A change is announced in the Mercedes-AMG line-up for the 2023 DTM season: The GruppeM team, which was the first team ever to register for the new GT3 format at the end of 2020, is about to withdraw from the GT3 format after two years traditional series.
“We are still in talks with AMG,” explains team boss Kenny Chen in an interview with “Motorsport-Total.com”. “It’s possible that we won’t start in the DTM if we take part in other big international programs.”
What is it about? “Now that travel is also normalizing after COVID-19, we are planning to switch back to the IGTC as an AMG performance team,” he clarifies that the SRO Intercontinental GT Challenge series is in their sights. “And Macau too. We’ve always liked that.”
Did damage cause costs to double?
But why is the Hong Kong-licensed team, which clinched pole position and two podiums this year thanks to Maro Engel, no longer happy in the DTM? “The DTM is not an easy championship,” explains Chen. “It’s almost impossible to plan a budget because the cost of the damage is unpredictable.”

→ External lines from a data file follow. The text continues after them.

-- ==== Sys2Proof/Tests/Slice0.lean ====
section
/-! SUPPORT. Tests on fixed values, each from a vector of 95_test_vectors.md or a worked example of a rule, and, for
every statement with hypotheses, a witness that meets them together. -/

namespace Sys2Proof.Tests

open Sys2Proof.Machine

/-! ## Well-formedness and decoding -/

/-- The check on the reserved field refuses a word with RSV ≠ 0 (V-ENC, 30_encoding.md R94). -/
theorem test_reserved_field_refused : reservedClear 0x00000103#32 = false := by decide

/-- The check on the opcode refuses the reserved opcode 0x0F (30_encoding.md R94). -/
theorem test_reserved_opcode_refused : opcodeListed 0x0000000F#32 = false := by decide

/-- The word check refuses both ill-formed words and passes the last legal one. -/
theorem test_word_check :
    wordLegal 0x00000103#32 = false ∧ wordLegal 0x0000000F#32 = false ∧ wordLegal 0x0000000E#32 = true := by decide

/-- Bits 31:8 all zero, then the opcode, for each command (30_encoding.md R90, R93). -/
theorem test_decode_written_out :
    decode (0#24 ++ 0b00000000#8) = .ok .nop ∧ decode (0#24 ++ 0b00000001#8) = .ok .gseed ∧
    decode (0#24 ++ 0b00000010#8) = .ok .gnext ∧ decode (0#24 ++ 0b00000011#8) = .ok .genmat ∧
    decode (0#24 ++ 0b00000100#8) = .ok .rank ∧ decode (0#24 ++ 0b00000101#8) = .ok .mvmul ∧
    decode (0#24 ++ 0b00000110#8) = .ok .oct ∧ decode (0#24 ++ 0b00000111#8) = .ok .sboxgen ∧
    decode (0#24 ++ 0b00001000#8) = .ok .anti ∧ decode (0#24 ++ 0b00001001#8) = .ok .chain ∧
    decode (0#24 ++ 0b00001010#8) = .ok .sboxapp ∧ decode (0#24 ++ 0b00001011#8) = .ok .fold ∧
    decode (0#24 ++ 0b00001100#8) = .ok .cmp ∧ decode (0#24 ++ 0b00001101#8) = .ok .eval ∧
    decode (0#24 ++ 0b00001110#8) = .ok .ack :=
  ⟨rfl, rfl, rfl, rfl, rfl, rfl, rfl, rfl, rfl, rfl, rfl, rfl, rfl, rfl, rfl⟩

/-- Reserved opcodes and a set reserved bit are refused by name (30_encoding.md R94). -/
theorem test_decode_refuses :
    decode 0x0000000F#32 = .error .reservedOpcode ∧ decode 0x000000FF#32 = .error .reservedOpcode ∧
      decode 0x00000103#32 = .error .reservedBits ∧ decode 0x80000000#32 = .error .reservedBits :=
  ⟨rfl, rfl, rfl, rfl⟩

/-- The table's numbering of the bits is the command word's own. -/
theorem test_decodeTableWord : decodeTableWord 32 0x0D = some .eval ∧ decodeTableWord 32 0x10D = none := by decide

/-! ## Helpers -/

/-- A buffer from its first bytes, the rest 0. -/
def bytes (l : List Nat) : Bytes32 := Vector.ofFn fun i : Fin 32 => BitVec.ofNat 8 (l.getD i.val 0)

/-- SEED = 00 01 … 1F. -/
def seedRising : Bytes32 := Vector.ofFn fun i : Fin 32 => BitVec.ofNat 8 i.val
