-- ==== Sys2Proof/Config.lean ====
section
/-! DEFINITION. What an implementation fixes: the parameters of 00_scope.md R5, the platform's bus as plain data, and the free
values (opaque constants, no body). The named constants of R5 stand in Word.lean. -/

namespace Sys2Proof

/-! ## The host's registers -/

/-- The registers of the host surface, by name (10_state.md R40). -/
inductive HostReg where
  | en | cmd | status | seqAddr | config | eqMaskA | eqMaskB | busErrAddr | ifReg | ien | seqIf | seqIen
  | baseAddr (k : BaseIndex)
  | seqStart (i : SlotId)
  | seqCfg (i : SlotId)
deriving DecidableEq, Repr

/-! ## The platform's bus as plain data (20_memory.md R61: BUS is an OPEN parameter; log 5) -/

/-- One access of the core to the bus, as the trace keeps it (20_memory.md R62, R66). -/
inductive BusAccess where
  /-- A read of `addr`; `none` is a bus error. -/
  | read (addr : Word) (result : Option Word)
  /-- A write of `value` at `addr`; `ok = false` is a bus error. -/
  | write (addr value : Word) (ok : Bool)
deriving DecidableEq, Repr

/-- What lies behind a region of the bus. Addresses outside every region are plain memory. -/
inductive RegionKind where
  /-- Plain memory, but the marked directions answer error. -/
  | failing (onRead onWrite : Bool)
  /-- A peripheral: its answers are free values (log 10). -/
  | device
deriving DecidableEq, Repr

/-- A region: `size` bytes from `base`, modulo 2^32. -/
structure BusRegion where
  base : Word
  size : Nat
  kind : RegionKind
deriving DecidableEq, Repr

/-- What plain memory does on a misaligned word access (20_memory.md R64, 93_implementation_defined.md U16; log 8). -/
inductive MisalignedAnswer where
  /-- The word of the four bytes from that address. -/
  | bytes
  /-- A bus error. -/
  | error
  /-- The platform gives no answer: the model refuses the access. -/
  | noAnswer
deriving DecidableEq, Repr

/-- BYTE_ORDER (20_memory.md R65). -/
inductive ByteOrder where
  | little | big
deriving DecidableEq, Repr

/-! ## The parameters of 00_scope.md R5 -/

/-- EQ_PRED_FORM (92_eei_decisions.md D10): `(v & M) = (d & M)`, or `(v & M) = d`. -/
inductive EqPredForm where
  | maskBoth | maskValue
deriving DecidableEq, Repr

/-- START_NON_IDLE (45_sequencer.md R214, D21). -/
inductive StartNonIdle where
  | fault | ignore
deriving DecidableEq, Repr

/-- EN_POLICY (45_sequencer.md R214, D22). -/
inductive EnPolicy where
  | fault | ignore | none
deriving DecidableEq, Repr

/-- COUNTDOWN_MODEL (60_exceptions.md R261, R274, D15). -/
inductive CountdownModel where
  | eventCounted | free
deriving DecidableEq, Repr

/-- REL_DELAY_ZERO (60_exceptions.md R264, D14). -/
inductive RelDelayZero where
  | fault | nextTick
deriving DecidableEq, Repr

/-- OPCODE_MAP and EXT_MAP (92_eei_decisions.md D1, D2; log 4). `opcodes` is the opcode of each value of bits 31:28. The other
fields list, for an opcode whose ext field is an extended opcode, each legal ext value with the alternative it selects. -/
structure Config.EncodingMaps where
  opcodes : Vector Opcode 16
  delay : List (Nat × DelayMode)
  waitForReg : List (Nat × Predicate)
  waitForSig : List (Nat × Predicate)
  jump : List (Nat × JumpMode)
  setTrig : List (Nat × TrigOp)
  skipCond : List (Nat × SkipCondition)
  endSeqOrNop : List (Nat × EndOp)
deriving DecidableEq, Repr

/-- The parameters that R5 gives a default and alternatives, and the platform's bus. The state carries one value of it, which
no step writes, so a statement about every state holds for every choice (log 3). -/
structure Config.Params where
  maps : Config.EncodingMaps
  eqPredForm : EqPredForm
  atomicRun : Bool
  startNonIdle : StartNonIdle
  enPolicy : EnPolicy
  arbitrateOnAbort : Bool
  busErrorAbortFlags : Bool
  countdownModel : CountdownModel
  relDelayZero : RelDelayZero
  absCounterLimit : Nat
  regmap : List (Word × HostReg)
  byteOrder : ByteOrder
  misaligned : MisalignedAnswer
  /-- The first region that holds an address decides. -/
  regions : List BusRegion
  /-- Where the block's own register window lies on the bus the core sees, if it lies there (20_memory.md R67, R68; log 9). -/
  window : Option Word
deriving DecidableEq, Repr

/-! ## Free values -/

/-- CC_EVENT_ID, OPEN: the event identifier of a capture-compare channel (60_exceptions.md R272; log 12). -/
opaque Config.ccEventId : Nat → BitVec 8

/-- What SEQADDR reads while no slot is active: "any 32-bit value" (10_state.md R46), one for each draw (log 13). -/
opaque Config.seqAddrIdle : Nat → Word

/-- A peripheral's answer to a read, given the core's accesses so far: a word, or `none` for a bus error (20_memory.md R61; log 10). -/
opaque Config.deviceRead : List BusAccess → Word → Option Word

/-- Whether a peripheral takes a write, given the core's accesses so far; `false` is a bus error (20_memory.md R61; log 10). -/
opaque Config.deviceWrite : List BusAccess → Word → Word → Bool

end Sys2Proof
end

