-- ==== Sys2Proof/Machine/Control.lean ====
section
/-! DEFINITION. Jump, SetTrig, SkipCond, EndSeqOrNop and Reserved (44_control.md R190 to R200). -/

namespace Sys2Proof.Machine

/-- Where a Jump at `pc` with data word `d` goes (44_control.md R190); 0 is a no-op in either mode (R191). -/
def jumpTarget (mode : JumpMode) (pc d : Word) : Word :=
  if d = 0 then pc + 8
  else match mode with
    | .relative => pc + 8 + d
    | .absolute => d

/-- Jump (44_control.md R190). -/
def execJump (mode : JumpMode) (_base : BaseIndex) (_offset : Nat) (s : State) : Outcome :=
  s.onExecutor fun a =>
    (memRead s (s.pc a + 4)).outcome fun d t => t.continueAt a (jumpTarget mode (s.pc a) d)

/-- The trigger bitmask after SetTrig (44_control.md R196). -/
def trigApply (op : TrigOp) (old m : Word) : Word :=
  match op with
  | .write => m
  | .set => old ||| m
  | .clear => old &&& ~~~m
  | .toggle => old ^^^ m

/-- SetTrig (44_control.md R196). -/
def execSetTrig (op : TrigOp) (_base : BaseIndex) (_offset : Nat) (s : State) : Outcome :=
  s.onExecutor fun a =>
    (memRead s (s.pc a + 4)).outcome fun m t =>
      { t with triggerBitmask := trigApply op t.triggerBitmask m }.continueAt a (s.pc a + 8)

/-- The condition of a SkipCond, with the accesses of its variant: a signal variant does not read the target
(44_control.md R193). -/
def skipTest (cond : SkipCondition) (inl tgt : Word) (s : State) : Access Bool :=
  match cond with
  | .reg p => (memRead s tgt).andThen fun v t => (memRead t inl).andThen fun d u => .done (u.pred p v d) u
  | .sig p => (memRead s inl).andThen fun d t => .done (t.pred p t.signalBitmask d) t

/-- SkipCond: 16 bytes on when the condition holds, 8 when not, whatever follows (44_control.md R193, R194). -/
def execSkipCond (cond : SkipCondition) (base : BaseIndex) (offset : Nat) (s : State) : Outcome :=
  s.onExecutor fun a =>
    (skipTest cond (s.pc a + 4) (s.target base offset) s).outcome fun c t =>
      t.continueAt a (if c then s.pc a + 16 else s.pc a + 8)

/-- EndSeqOrNop (44_control.md R198). -/
def execEndSeqOrNop (op : EndOp) (_base : BaseIndex) (_offset : Nat) (s : State) : Outcome :=
  s.onExecutor fun a =>
    match op with
    | .nop => s.continueAt a (s.pc a + 4)
    | .endSeq => .next (complete s a)

/-- Reserved: `Fatal(ReservedOpcode)`, no access beyond the fetch (44_control.md R200). -/
def execReserved (payload : BitVec 28) (s : State) : Outcome :=
  s.onExecutor fun a =>
    .next (s.raiseFatal
      (FaultRecord.ofInstr .reservedOpcode a (s.pc a) (encode s.params.maps s.layout (.reserved payload))))

end Sys2Proof.Machine
end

The damage caused in the 2022 season caused costs in the range of “around two million euros” for two Mercedes-AMG GT3s, according to the Taiwan-born Brit. With the traded pure operating costs of around one million euros per car, this is a doubling.
In addition: “Group M is possibly the only team here that is financed 90 percent by ourselves,” explains Chen, who bears the lion’s share of the budget himself. Because BWT is not a team sponsor, but a “strategic partner” of Mercedes-AMG.“
80 percent probability that the car will be damaged”
The high costs of the past season also have something to do with the fact that both Engel and his teammate Mikael Grenier had to change their chassis once during the season: This was the case for Engel after the Norisring Crash Festival, when he was after the Contact with Mirko Bortolotti thundered head-on into the wall. Grenier’s chassis also had to be changed after the aquaplaning impact in Spielberg.
Last year, when GruppeM was still a one-car team, Daniel Juncadella was repeatedly involved in collisions and incidents. “You saw in the DTM this season and last: If you’re in the middle of the field, there’s an 80 percent chance that your car will be damaged,” said Chen.
Team boss: DTM restart as the main cause of damage
He also sees the repeatedly criticized restarts in narrow rows of two based on the Indianapolis model as the cause of the high costs. “You only have to look at the restarts. Everyone is fighting against each other – but how can you solve that? And if there is no solution, then there will always be this damage,” says the team boss.
Above all, Chen cannot understand the decision of race director Scot Elkins to restart Sunday’s race in Spa in the last lap with a DTM formation restart. “It was completely unnecessary,” he says. “This damage alone cost us 55,000 euros,” he points out that the eighth-placed Engel retired after several collisions with his damaged car.
How a GroupM exit would affect
The Group M balance sheet after two DTM years: In 2021 Juncadella, who was on the podium once, finished ninth in the overall standings. The team finished sixth out of eleven teams in the championship. In 2022, the GruppeM team finished twelfth – out of a total of 17 teams. The pilots Engel and Grenier came in twelfth and 20th in the significantly larger starting field.
Should GruppeM actually – as is currently the plan – no longer compete in the DTM in 2023, Mercedes-AMG will lose a team from the squad for the 2022 season, which together with Winward, HRT and Mücke from four racing teams and eight Boliden exists.
If the plans of the DTM umbrella organization ITR to introduce a limit of a maximum of six vehicles per manufacturer, Mercedes-AMG would be with six cars – and right on schedule. However, it is not yet clear how the other Mercedes-AMG teams will line up for 2023.